Molecular characterization of avian-like H1N1 swine influenza a viruses isolated in Eastern China, 2011

Currently, three predominant subtypes of influenza virus are prevalent in pig populations worldwide: H1N1, H3N2, and H1N2. European avian-like H1N1 viruses, which were initially detected in European pig populations in 1979, have been circulating in pigs in eastern China since 2007. In this study, six influenza A viruses were isolated from 60 swine lung samples collected from January to April 2011 in eastern China. Based on whole genome sequencing, molecular characteristics of two isolates were determined.

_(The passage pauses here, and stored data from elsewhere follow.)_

/-- V69, then V64, V66 and V65, then the longest payload a BIND accepts. -/
theorem witness_BindOpensTheSessionOrRefuses :
    session.bound = true
    ∧ (State.reset.bound = false ∧ State.reset.cfgClkHz = 0#32)
    ∧ (configured.bound = false ∧ { configured with cfgPayloadLen := 40961#32 }.cfgPayloadLen.toNat > 40964 - 4
      ∧ resourcesOk { configured with draws := { queue := [false], used := 0 } } = false)
    ∧ (configured.cfgClkHz ≠ 0#32 ∧ { configured with cfgPayloadLen := 40960#32 }.cfgPayloadLen.toNat ≤ 40964 - 4
      ∧ resourcesOk { configured with draws := { queue := [true], used := 0 } } = true) := by decide

/-- V78 and V81, then V79, then V80. -/
theorem witness_UnbindEndsOrDefersTheSession :
    configured.bound = false ∧ { reading with unbinding := true }.unbinding = true
    ∧ (session.bound = true ∧ session.unbinding = false ∧ session.phase = .idle)
    ∧ (reading.bound = true ∧ reading.unbinding = false ∧ reading.phase ≠ .idle)
    ∧ (∃ t, exec .unbind session = .next t) ∧ ∃ t, exec .unbind reading = .next t :=
  ⟨rfl, rfl, ⟨rfl, rfl, rfl⟩, ⟨rfl, rfl, by decide⟩, ⟨_, rfl⟩, _, rfl⟩

/-- The first reserved number. -/
theorem witness_RegReadAnswersTheRegister : 0x05 < (0x06#32 : Word).toNat ∧ ¬ 0x05 < (0x05#32 : Word).toNat := by
  decide

/-- A configuration register unbound and bound, a read-only one and a reserved number. -/
theorem witness_RegWriteConfiguresTheUnboundEngine :
    configured.bound = false ∧ session.bound = true
    ∧ (0x00#32 : Word) ≠ 0x01#32 ∧ (0x00#32 : Word) ≠ 0x02#32 ∧ (0x03#32 : Word) ≠ 0x02#32
    ∧ (0xFF#32 : Word) ≠ 0x01#32 ∧ ∃ t, exec (.regWrite 1#32 5#32) configured = .next t :=
  ⟨rfl, rfl, by decide, by decide, by decide, by decide, _, rfl⟩

/-- V61, V72 and V78: a read that answers OK, one that does not, another command. -/
theorem witness_EveryCommandGetsOneResponse :
    (Instr.regRead 2#32).agent = .host
    ∧ (∃ t, exec (.regRead 2#32) State.reset = .next t ∧ t.responses = [{ code := .ok, data := 0x0000A000#32 }])
    ∧ (∃ t, exec (.regRead 6#32) State.reset = .next t ∧ t.responses = [{ code := .errReg, data := 0#32 }])
    ∧ ∃ t, exec .unbind State.reset = .next t ∧ t.responses = [{ code := .errState, data := 0#32 }] :=
  ⟨rfl, ⟨_, rfl, rfl⟩, ⟨_, rfl, rfl⟩, _, rfl, rfl⟩

/-- Unbound, and a BIND that succeeds. -/
theorem witness_NoTransferWithoutASession :
    configured.bound = false ∧ Instr.edgeSample.agent = .edge
    ∧ EngineInv { configured with draws := { queue := [true], used := 0 } }
    ∧ ∃ t, exec .bind { configured with draws := { queue := [true], used := 0 } } = .next t ∧ t.bound = true :=
  ⟨rfl, rfl, engineInv_inputs inv_configured .none .none _, _, rfl, rfl⟩

/-- V69 (ERR_STATE) and V65 (ERR_BIND). -/
theorem witness_FailedBindLeavesNoTrace :
    (∃ t, exec .bind session = .next t ∧ t.responses = session.responses ++ [{ code := .errState, data := 0#32 }])
    ∧ ∃ t, exec .bind { configured with draws := { queue := [false], used := 0 } } = .next t
      ∧ t.responses = [{ code := .errBind, data := 0#32 }] := ⟨⟨_, rfl, rfl⟩, _, rfl, rfl⟩

theorem witness_ConfigurationIsConstantWhileBound :
    session.bound = true ∧ (∃ t, exec (.regWrite 1#32 5#32) session = .next t)
    ∧ ∃ t, exec .unbind session = .next t := ⟨rfl, ⟨_, rfl⟩, _, rfl⟩

theorem witness_HardwareResetLeavesTheResetState :
    nextMove { reading with moves := { queue := [.hardwareReset true], used := 0 } } = .hardwareReset true := rfl

/-- A state between reset and an attempt, with READY_HIGH as the next move; and the same with the whole block read and
BUS_END next. -/
theorem witness_EveryStepKeepsTheInvariants :
    (EngineInv { session with moves := { queue := [.agent 0x11#32], used := 0 } }
      ∧ ∃ t, step { session with moves := { queue := [.agent 0x11#32], used := 0 } } = .next t)
    ∧ EngineInv { full with moves := { queue := [.agent 0x42#32], used := 0 } }
      ∧ ∃ t, step { full with moves := { queue := [.agent 0x42#32], used := 0 } } = .next t :=
  ⟨⟨engineInv_inputs inv_session _ .none .none, _, rfl⟩, engineInv_inputs inv_full _ .none .none, _, rfl⟩

theorem witness_EveryStepHasADefinedOutcome : EngineInv okDeliver := inv_okDeliver

/-- Parameters other than the defaults: eight bytes of buffer and a short payload at reset. -/
def smallEngine : Params := { Config.engine with bufCapacity := 8, resetPayloadLen := 4#32 }

/-- The hypotheses over other parameters, for `EveryStepKeepsTheInvariants` and `EveryStepHasADefinedOutcome`. -/
theorem witness_OtherParametersMeetTheInvariants :
    smallEngine.wellFormed = true
    ∧ EngineInvWith smallEngine { reading with moves := { queue := [.agent 0xDE40#32], used := 0 } }
    ∧ ∃ t, stepWith smallEngine { reading with moves := { queue := [.agent 0xDE40#32], used := 0 } } = .next t := by
  refine ⟨by decide, ?_, _, rfl⟩
  constructor <;> first | decide | simp [reading, session, State.reset, State.powerOn, received]

/-- A small buffer: the longest payload it takes and the first it does not, its last byte and the first beyond. -/
theorem witness_MachineTakesItsParameters :
    nextMove { reading with moves := { queue := [.hardwareReset true], used := 0 } } = .hardwareReset true
    ∧ (∃ t, stepWith smallEngine { reading with moves := { queue := [.hardwareReset true], used := 0 } } = .next t
      ∧ t.cfgPayloadLen = 4#32)
    ∧ (configured.bound = false ∧ configured.cfgClkHz ≠ 0#32
      ∧ resourcesOk { configured with draws := { queue := [true], used := 0 } } = true
      ∧ 4 + 4 ≤ smallEngine.bufCapacity ∧ ¬ 5 + 4 ≤ smallEngine.bufCapacity)
    ∧ (enabled (.busByte 0#8) { reading with busCount := 7#32 } = true ∧ 7 < smallEngine.bufCapacity)
    ∧ (enabled (.busByte 0#8) { reading with busCount := 8#32, cfgPayloadLen := 5#32 } = true
      ∧ smallEngine.bufCapacity ≤ 8) :=
  ⟨rfl, ⟨_, rfl, rfl⟩, by decide, by decide, by decide⟩

/-- Each of the two operations. -/
theorem witness_OnlyTheHandshakeDrivesBusy :
    (EngineInv taken ∧ ∃ t, exec .assertBusy taken = .next t ∧ t.busyOut ≠ taken.busyOut)
    ∧ EngineInv readDone ∧ ∃ t, exec .deassertBusy readDone = .next t ∧ t.busyOut ≠ readDone.busyOut :=
  ⟨⟨inv_taken, _, rfl, by decide⟩, inv_readDone, _, rfl, by decide⟩

/-- A byte overwritten by BUS_BYTE, and one that a session's end makes unknown. -/
theorem witness_BufferIsWrittenOnlyByBusByteWhileBusy :
    (∃ t, exec (.busByte 0xDE#8) { reading with buf := [(0, 0#8)] } = .next t
      ∧ bufByte t 0 ≠ bufByte { reading with buf := [(0, 0#8)] } 0)
    ∧ ∃ b t, exec .unbind { session with buf := [(0, b)] } = .next t
      ∧ bufByte t 0 ≠ bufByte { session with buf := [(0, b)] } 0 := by
  refine ⟨⟨_, rfl, by decide⟩, Config.freeBufByte 1 0 + 1#8, _, rfl, ?_⟩
  change Config.freeBufByte 1 0 ≠ Config.freeBufByte 1 0 + 1#8
  bv_omega

/-- With chip-select asserted, and without a session. -/
theorem witness_BusyBracketContainsChipSelect :
    (EngineInv reading ∧ csNPin reading = false) ∧ EngineInv configured ∧ configured.bound = false :=
  ⟨⟨inv_reading, rfl⟩, inv_configured, rfl⟩

theorem witness_BufferKeepsItsCanonicalForm :
    Memory.wf Config.engine reading.buf = true ∧ ∃ t, exec (.busByte 0xDE#8) reading = .next t := ⟨by decide, _, rfl⟩

/-- One state for each stop, at the first value that stops. -/
theorem witness_StopsNoRunReachesFaultByName :
    (enabled (.busByte 0#8) { reading with busCount := 40964#32, cfgPayloadLen := 40961#32 } = true
      ∧ 40964 ≤ { reading with busCount := 40964#32, cfgPayloadLen := 40961#32 }.busCount.toNat)
    ∧ (enabled .crcValidate { validating with cfgPayloadLen := 40961#32 } = true
      ∧ 40964 < { validating with cfgPayloadLen := 40961#32 }.cfgPayloadLen.toNat + 4)
    ∧ (enabled .deliver { okDeliver with cfgPayloadLen := 40965#32 } = true ∧ okDeliver.resKind = .ok
      ∧ 40964 < { okDeliver with cfgPayloadLen := 40965#32 }.cfgPayloadLen.toNat)
    ∧ (enabled .deliver { okDeliver with resKind := .none } = true
      ∧ { okDeliver with resKind := .none }.resKind = .none) := by decide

Phylogenetic analysis showed the eight genes of the two isolates were closely related to those of the avian-like H1N1 viruses circulating in pig populations, especially similar to those found in China. Four potential glycosylation sites were observed at positions 13, 26, 198, 277 in the HA1 proteins of the two isolates. Due to the presence of a stop codon at codon 12, the isolates contained truncated PB1-F2 proteins. In this study, the isolates contained 591Q, 627E and 701N in the polymerase subunit PB2, which had been shown to be determinants of virulence and host adaptation. The isolates also had a D rather than E at position 92 of the NS1, a marker of mammalian adaptation. Both isolates contained the GPKV motif at the PDZ ligand domain of the 3′ end of the NS1, a characteristic marker of the European avian-like swine viruses since about 1999, which is distinct from those of avian, human and classical swine viruses. The M2 proteins of the isolates have the mutation (S31N), a characteristic marker of the European avian-like swine viruses since about 1987, which may confer resistance to amantadine and rimantadine antivirals. Our findings further emphasize the importance of surveillance on the genetic diversity of influenza A viruses in pigs, and raise more concerns about the occurrence of cross-species transmission events.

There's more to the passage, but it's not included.